Tencent open-sources Hy4-preview, a 770B-parameter MoE flagship model
Tencent released Hy4-preview, a 770B-parameter Mixture-of-Experts model with 49B activated parameters and 1M context length, under Apache-2.0 on Hugging Face, ModelScope, GitCode, and CNB. The release includes FP8 quantized weights and supports vLLM and SGLang deployment.
China context
- Original name
- 腾讯混元 Hy4-preview
- Outside China
- Open weights · huggingface.co
- Claims
- Company-reported; not yet independently evaluated
- For builders
- Builders can self-host Hy4-preview using vLLM or SGLang and fine-tune it under Apache-2.0, avoiding API rate limits and data-sharing requirements. The 1M context length and MoE efficiency make it suitable for long-document processing and agentic workflows.
- For investors
- Tencent's open-weights release intensifies competition in the frontier open-source model market, which may compress margins for API-only providers. Investors should monitor adoption metrics on Hugging Face and downstream enterprise deployments.

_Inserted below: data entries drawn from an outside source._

/-- R58: `bar.arrive.fsum2` takes an even register pair, `pmc` a counter or a selection. -/
theorem test_wf_barriers_and_counters : Instr.wf (.barArriveFsum2 1 2 3) = false ∧
    Instr.wf (.barArriveFsum2 1 2 0) = false ∧ Instr.wf (.pmc 1 9) = false := by decide

/-- R60, R62: condition codes end at 5 for integer compares and at 7 for `fcmp`. -/
theorem test_wf_conditions : Instr.wf (.vcmp 6 1 2 3 0) = false ∧ Instr.wf (.vcmpn 7 1 2 3 0) = false ∧
    Instr.wf (.fcmp 1 2 3 8 0) = false := by decide

/-- R56, R232: reserved formats; one window twice; a block-scaled product over part of a block, and a scale
window for a format that has none; `mopv` takes no block-scaled format. -/
theorem test_wf_matrix : Instr.wf (.mop 1 2 0 11 31) = false ∧ Instr.wf (.mop 1 1 0 2 31) = false ∧
    Instr.wf (.mop 1 2 3 4 30) = false ∧ Instr.wf (.mop 1 2 3 2 31) = false ∧ Instr.wf (.mopv 1 2 11 0) = false ∧
    Instr.wf (.mopv 1 2 5 0) = false ∧ Instr.wf (.mld 1 2 13) = false ∧ Instr.wf (.mst 1 2 13) = false ∧
    Instr.wf (.mcvt 1 10) = false := by decide

/-- R49, R58: a reserved major, function and field, and a code the check refuses, are turned away by name. -/
theorem test_decode_refuses : decodeWord 0x1F000000 = .error .reservedMajor ∧
    decodeWord 0x0200000E = .error .reservedFunction ∧ decodeWord 0x00000001 = .error .reservedField ∧
    decodeWord 0x1748DE00 = .error .reservedCode := by decide

/-- R72: in memory the first bundle of the vector sum starts with the bytes 00 04 49 17 10 40 08 14. -/
theorem test_bytes_of_a_bundle : encode (.setvl 9 4 2 0) ++ encode (.vld 2 2 0 0 2) =
    [0x00, 0x04, 0x49, 0x17, 0x10, 0x40, 0x08, 0x14] := by decide

/-- R58: bit 0 of the table's numbering is the least significant bit of the word. -/
theorem test_table_word : decodeTableWord 32 0x02084E00 = some (.add 1 1 7) := by decide

/-! ### Small states -/

/-- Hart 0 of core 5, eight lanes wide, which holds no job, at an instruction at 0x104. -/
def bare (f : Hart → Hart) : State :=
  { hart := f { core := 5, stage := .running, width := 8, pc := 0x104, x := { iaddr := 0x104 } } }

/-- The same with its vector length, type code and group code. -/
def vec (typ grp vl : Nat) (f : Hart → Hart) : State :=
  bare fun h => f { h with len := { vl := vl, rowc := 1, colc := vl, vtype := BitVec.ofNat 7 (32 * grp + typ) } }

/-- What the completed instruction leaves, read by a test. -/
def read {α : Type} (i : Instr) (s : State) (f : State → α) : Option α :=
  match exec i s with
  | .next t => some (f t)
  | _ => none

/-! ### Hypotheses met: what several of them need -/

/-- A result is a value and a state of which `p` holds. -/
def okWith {α : Type} (r : XRes α) (p : α → State → Bool) : Bool :=
  match r with
  | .ok a t => p a t
  | _ => false

theorem ok_value {α : Type} [DecidableEq α] {r : XRes α} {v : α} (h : okWith r (fun a _ => a == v) = true) :
    ∃ t, r = .ok v t := by
  cases r with
  | ok a t => exact ⟨t, by rw [beq_iff_eq.mp h]⟩
  | fault | refuse | guard | wait => cases h

theorem ok_keeps {α : Type} [DecidableEq α] {r : XRes α} (v : α) (p : State → Prop) [DecidablePred p]
    (h : okWith r (fun a t => a == v && decide (p t)) = true) : ∃ t, r = .ok v t ∧ p t := by
  cases r with
  | ok a t =>
    obtain ⟨h1, h2⟩ := Bool.and_eq_true_iff.mp h
    exact ⟨t, by rw [beq_iff_eq.mp h1], of_decide_eq_true h2⟩
  | fault | refuse | guard | wait => cases h

/-- With nothing queued, every access is free of queued ones. -/
theorem coherent_alone {s : State} (h : s.hart.queue = []) (k : Kind) (ea : Dword) (n : Nat) : Coherent s k ea n :=
  fun _ _ _ _ i e he => by rw [h] at he; cases i <;> cases he

theorem unnamed_alone {s : State} (h : s.hart.queue = []) (l n : Nat) : Unnamed s l n :=
  fun i e he => by rw [h] at he; cases i <;> cases he

/-- With one entry queued, that one is to be free of the access. -/
theorem unnamed_one {s : State} {e : QEntry} {l n : Nat} (h : s.hart.queue = [e]) (he : entryMeets s [] e l n = false) :
    Unnamed s l n := fun i x hx => by
  rw [h] at hx
  match i with
  | 0 => cases hx; exact he
  | _ + 1 => cases hx

/-! ### Hypotheses met: scalar instructions, transfers, traps, control registers -/

/-- The widths of `ext`, the core of `here`, the selectors of `now`. -/
theorem test_meets_scalar : (2 : BitVec 2).toNat ≤ 2 ∧ (bare id).hart.core < 96 ∧ 2 ≤ (2 : BitVec 5).toNat ∧
    2 ≤ (31 : BitVec 5).toNat := by decide

/-- `jr` to a bundle address, and a counter register of `loop`. -/
theorem test_meets_branches : (rdS (bare fun h => { h with s := [(1, 0x2008)] }) 1).toNat % 8 = 0 ∧
    (1 : BitVec 5) ≠ 0 := by decide

/-- A full return stack: 16 entries, `n` spilled of a capacity of `c`, at a base. -/
def stacked (n c base : Nat) : State :=
  bare fun h => { h with rs := List.replicate 16 0x108, spilled := n, rsCap := c, rsBase := base, s := [(1, 0x2000), (2, 0x2004)] }

/-- Room in the stack, room for one last spilled entry, and none: at the capacity and at the scratchpad's end. -/
theorem test_meets_calls : HasRoom (bare id) ∧ HasRoom (stacked 3 4 0x100) ∧ HasRoom (stacked 3 9 (0x80000 - 32)) ∧
    ¬ HasRoom (stacked 4 4 0x100) ∧ ¬ HasRoom (stacked 4 9 (0x80000 - 32)) ∧ (rdS (stacked 0 0 0) 1).toNat % 8 = 0 ∧
    (rdS (stacked 0 0 0) 2).toNat % 8 ≠ 0 := by
  simp only [HasRoom]; decide

/-- A queued access of the hart to the first 40 bytes of its scratchpad. -/
def spadStore : QEntry :=
  { instr := .vst 4 1 0 0 2, word := 0, addr := 0x100, joins := false, queue := 0, sa := 0xFE40000000000000, sb := 0
    len := { vl := 10, rowc := 1, colc := 10, vtype := 2 }, rm := 0, satfp := false }

/-- A spill and a fill that a queued store does not meet. -/
theorem test_meets_spills : let s := withHart (stacked 3 4 0x100) fun h => { h with queue := [spadStore] }
    16 ≤ s.hart.rs.length ∧ MaySpill s ∧
    (let u := { withHart s (fun h => { h with rs := [] }) with mem := putBytes [] (spadLoc 5 0x110) (bytesOfNat 8 0x3008) };
      FillsFrom u 0x3008) :=
  ⟨by decide, fun _ => unnamed_one rfl (by decide +kernel), rfl, by decide, unnamed_one rfl (by decide +kernel), by decide +kernel⟩

/-- Spilled entries of both kinds, with nothing queued. -/
theorem test_meets_fills : FillsFrom { bare fun h => { h with spilled := 1, rsBase := 0x100, rsCap := 2 } with
      mem := putBytes [] (spadLoc 5 0x100) (bytesOfNat 8 0x300C) } 0x300C :=
  ⟨rfl, by decide, unnamed_alone rfl _ _, by decide +kernel⟩
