-- ==== Sys2Proof/Machine/RegNames.lean ====
section
/-! DEFINITION. The BAR0 offsets of the named registers (Tables 0.2, 1.6, 2.9, 3.13, 4.12, 5.6, 6.10, 7.10, 9.6, 10.7, 11.7,
12.10, 13.6, 14.7, 15.8, 17.6, 17.8, 17.9 and 18.10). For a repeated register the offset is that of its first instance. -/

namespace Sys2Proof.Machine.Reg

Tencent's Hy Team open-sourced Hy4-preview, a new-generation MoE flagship model with 770B total parameters, 49B activated per token, and a 1M context window. The model uses Gated DeepSeek Sparse Attention with IndexCache and identity Hyper-Connections. It is available on Hugging Face, ModelScope, GitCode, and CNB, with FP8 quantized weights and deployment recipes for vLLM and SGLang.
Hy4-preview uses a 78-layer backbone with 256 routed experts and 1 shared expert per MoE layer, activating top-8 routed experts per token. It includes a native MTP layer (10B total, 0.7B activated) for speculative decoding. Attention uses Gated DSA with 64 heads, query compression dimension 2048, key-value compression 512, and indexer top-k 2048. Residual streams are 4, and vocabulary size is 120,832.
Developers outside China gain immediate access to a frontier-scale open-weights model with Apache-2.0 licensing, enabling self-hosted deployment and fine-tuning without API costs or data-sharing constraints. This pressures other open-weights providers to match parameter scale and context length while offering permissive licenses.
Enterprises can deploy Hy4-preview on their own infrastructure, reducing per-token costs compared to API-based frontier models and avoiding data egress. The model's focus on software engineering, office analysis, game development, and scientific research targets high-value productivity use cases.
Tencent states it will continue iterating on Hy4-preview, addressing known issues such as over-reasoning and over-verification. The model is co-designed with Tencent products CodeBuddy and WorkBuddy, suggesting future integration into enterprise workflows. Independent benchmarks and community evaluations will be key signals for adoption.